[Start of Attachment]

/-! ### The stages (R105, R112 to R127) -/

/-- c1 of a nozzle (stages 2 and 3). -/
def State.c1At (s : State) (x : LineCtx) (gn : Nat) : Nat :=
  let c0 := resample x.x.rsmode (s.contone x) (s.sampleAt x gn)
  density x.set (s.switchedAt gn 3 x.l.chain x.l.line (fun w => eDlut w)).toNat
    (s.rampedAt gn 4 x.l.chain x.l.line (fun w => eDgain w)).toNat c0

/-- A neighbour (R122): its c1, and whether nothing prints its column. -/
def State.neighbour (s : State) (x : LineCtx) (k : Nat) (i : Int) : Option Neighbour :=
  if i < 0 || (s.rowCols k : Int) ≤ i then none
  else
    let gn := rowGn k + i.toNat
    some ⟨s.c1At x gn, s.printerAt gn x.l.chain x.l.line = 0⟩

/-- A nozzle's kernel history before a line of its row (R124): the lines since the last one composed count as level 0, and a
row's first line in a chain starts from 255 and 0. -/
def State.historyAt (s : State) (l : PLine) (nb gn : Nat) : Nat × Nat :=
  match s.eng.front.lookup nb with
  | some (c, n) =>
    if c = l.chain then idleHistory (l.idx - n) ((s.eng.hist.lookup gn).getD (255, 0)) else idleHistory l.idx (255, 0)
  | none => idleHistory l.idx (255, 0)

/-- What a nozzle's stages give: its fire word, and its history after the line. -/
def State.nozzleLine (s : State) (x : LineCtx) (nb i : Nat) : Nat × (Nat × Nat) :=
  let k := nb / 3
  let gn := rowGn k + i
  let c := x.l.chain
  let m := x.l.line
  let h := s.historyAt x.l nb gn
  let pre := paramWord x.set x.x.preP
  let post := paramWord x.set x.x.postP
  let near := fun d => s.neighbour x k (i + d)
  let c1 := s.c1At x gn
  let c2 := preKernel x.x.preK pre m c1 (s.rampedAt gn 9 c m (fun w => eWl w)).toNat (s.rampedAt gn 9 c m (fun w => eWr w)).toNat
    (near (-2)) (near (-1)) (near 1) (near 2)
  let level := dropLevel x.set x.x.ltab c2 (threshold x.set x.x (s.xposAt x gn) m)
  let trim := roundDiv (s.rampedAt gn 6 c m eTrim) 16
  let y := postKernel x.x.postK post x.l.ttrim h.1 h.2 ⟨level, trim, false⟩
  let gated := if s.prints gn c m then y.level else 0
  let (level, trim) := (s.calSub gn c m).getD (gated, y.trim)
  let tap := (s.steppedAt gn 5 c m (fun w => eTap w)).toNat
  (fireWord level trim (tap % 8), nextHistory (barLhi x.set x.x) y.lowered level h)

/-- The 512 fire words of a block's segment, and the histories of its nozzles (R129); columns beyond the row's populated ones are
0. -/
def State.blockLine (s : State) (x : LineCtx) (nb : Nat) : List Nat × List (Nat × (Nat × Nat)) :=
  let lo := 512 * (nb % 3)
  let all := (List.range 512).map (fun i => if lo + i < s.rowCols (nb / 3) then some (lo + i, s.nozzleLine x nb (lo + i)) else none)
  (all.map (fun o => (o.map (·.2.1)).getD 0), all.filterMap (fun o => o.map (fun p => (rowGn (nb / 3) + p.1, p.2.2))))

/-! ### Commands of a line -/

/-- Change a published line. -/
def State.setLine (s : State) (l : PLine) (f : PLine → PLine) : State :=
  s.setJobs (fun j => { j with lines := j.lines.map (fun x =>
    if x.chain = l.chain && x.row = l.row && x.line = l.line then f x else x) })

/-- Change an engine's blocks of a line. -/
def PLine.blocksOf (l : PLine) (n : Nat) (f : Blk → Blk) : PLine :=
  { l with blocks := l.blocks.map (fun b => if b.engine = some n then f b else b) }

def State.lineOf (s : State) (row line : Nat) : Option PLine := s.job.lines.find? (fun l => l.row = row && l.line = line)

/-- A block whose reads have not been issued, and that nothing withholds. -/
def Blk.toFetch (b : Blk) (n : Nat) : Bool := b.engine = some n && b.issued = none && b.cause = none && b.words = none

/-- A line's publication reaches an engine, which issues its reads (R106, R405). After a freeze they end with an error (R417). -/
def execSegmentFetch (engine row line : Nat) (s : State) : Host.Outcome State Fault Refusal :=
  .next (match s.lineOf row line with
    | none => s
    | some l =>
      if s.engineOut engine || !l.blocks.any (fun b => b.toFetch engine) then s
      else match s.lineCtx l with
        | none => s
        | some x =>
          let segs := if x.j.cal then [] else
            ((l.blocks.filter (fun b => b.toFetch engine)).flatMap (fun b => s.segments x b.nb)).eraseDups
          let lost : Option Nat := if s.frozen && segs ≠ [] then some Code.ST_MEM_FROZEN else none
          let s := s.setLine l (fun l => l.blocksOf engine (fun b =>
            if b.toFetch engine then { b with issued := some s.now, present := segs = [], cause := lost } else b))
          s.tickFetch (engine, row, line) segs)

/-- The last of an engine's reads for a line completes (R404): its segments are in the tile cache, unless one came with an
uncorrectable error (R107, R417). -/
def execTickReadComplete (engine row line : Nat) (uncorrectable : Bool) (s : State) : Host.Outcome State Fault Refusal :=
  .next (match s.lineOf row line with
    | none => s
    | some l => (s.tickDone (engine, row, line)).setLine l (fun l => l.blocksOf engine (fun b =>
        if b.issued.isNone || b.present || b.cause.isSome then b
        else if uncorrectable || s.frozen then { b with cause := some Code.ST_MEM_FROZEN }
        else { b with present := true })))

/-- Whether an earlier published line of the row still holds work of the block (R124: lines are composed in line order). -/
def State.earlierWaits (s : State) (l : PLine) (nb : Nat) : Bool :=
  s.job.lines.any (fun x => x.chain = l.chain && x.row = l.row && x.idx < l.idx && x.late.isNone
    && x.blocks.any (fun b => b.nb = nb && b.words = none && b.cause = none))

/-- The blocks of a line whose work the engine can start now (R106, R137). -/
def State.readyBlocks (s : State) (n : Nat) (l : PLine) : List Blk :=
  let cal := ((s.jobAt l.chain l.line).map (·.cal)).getD false
  l.blocks.filter (fun b => b.engine = some n && b.words = none && b.cause = none && b.present && l.late.isNone
    && (match b.issued with
      | some t => cal || decide (t + 8000 ≤ s.now)
      | none => false)
    && !s.earlierWaits l b.nb)

/-- The work of `n` block-lines from now, with the pipe's 2,000 mt, ends by the delivery deadline (R139). -/
def State.workFits (s : State) (n tf : Nat) : Bool :=
  s.now + 18000 ≤ tf && 512000 * n ≤ (tf - s.now - 18000) * s.engMHz

/-- An engine's screen pipe works for some of its clocks, after what it works on. -/
def State.pipeWorks (s : State) (n clocks : Nat) : State :=
  s.setEng (fun e => { e with
    work := Sparse.insert n ((e.work.lookup n).getD 0 + clocks) e.work,
    busyTo := Sparse.insert n (max s.now ((e.busyTo.lookup n).getD 0) + ceilDiv (4000 * clocks) (max 1 s.engMHz)) e.busyTo })

/-- A block's segment is composed and delivered (R105, R129): its nozzles' histories run on. -/
def State.compose (s : State) (x : LineCtx) (nb : Nat) : State :=
  let (words, hist) := s.blockLine x nb
  let s := s.setLine x.l (fun l => { l with blocks := l.blocks.map (fun b => if b.nb = nb then { b with words := some words } else b) })
  s.setEng (fun e => { e with
    hist := hist.foldl (fun m h => Sparse.insert h.1 h.2 m) e.hist,
    front := Sparse.insert nb (x.l.chain, x.l.idx + 1) e.front })

/-- An engine computes its blocks of a line, or abandons them where the work cannot end by the deadline (R105, R137, R139). Of the
lines it could start, it takes the one with the earliest deadline. -/
def execEngineLineCompute (engine row line : Nat) (s : State) : Host.Outcome State Fault Refusal :=
  .next (match s.lineOf row line with
    | none => s
    | some l =>
      let mine := s.readyBlocks engine l
      if mine = [] || s.engineOut engine || s.frozen
          || s.job.lines.any (fun x => x.tf < l.tf && s.readyBlocks engine x ≠ []) then s
      else if !s.workFits mine.length l.tf then
        s.setLine l (fun l => l.blocksOf engine (fun b => if mine.contains b then { b with cause := some Code.ST_LATE_WORK } else b))
      else match s.lineCtx l with
        | none => s
        | some x =>
          let s := (s.each mine (fun b s => s.compose x b.nb)).tellDigest row line
          s.pipeWorks engine (128 * mine.length))

/-! ### The fabric map and moves (R132 to R136) -/

/-- The entry of the staged map for a block. -/
def State.stagedEngine (s : State) (nb : Nat) : Option Nat :=
  let w := (s.word (0x71000 + 4 * (nb / 4))).toNat / 2 ^ (8 * (nb % 4))
  if bit w 7 then some (bits w 0 6) else none

/-- The outcome of a commit of the staged map: 0, or the first refusal of R132. -/
def State.mapResult (s : State) (locked : Bool) : Nat :=
  let staged := (List.range 4608).filterMap (fun nb => (s.stagedEngine nb).map (fun n => (nb, n)))
  if s.get Reg.JOB_STS.CHAINS ≠ 0 then 1
  else if locked then 5
  else if staged.any (fun e => s.rowCols (e.1 / 3) ≤ 512 * (e.1 % 3)) then 2
  else if staged.any (fun e => s.engineOut e.2) then 3
  else if (List.range 64).any (fun n => 72 < (staged.filter (fun e => e.2 = n)).length) then 4
  else 0

/-- The staged map comes into force. -/
def State.takeMap (s : State) : State :=
  let s := s.each (List.range 1152) (fun w s => s.setWord (0x73000 + 4 * w) (s.word (0x71000 + 4 * w)))
  (s.put Reg.FAB_STS.MAP_VALID 1).refreshFab.refreshCeil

[End of Attachment]

**Action item**
Search the listing above for lines containing "length", and copy them.

**Written answer**
      else if !s.workFits mine.length l.tf then
          s.pipeWorks engine (128 * mine.length))
  else if (List.range 64).any (fun n => 72 < (staged.filter (fun e => e.2 = n)).length) then 4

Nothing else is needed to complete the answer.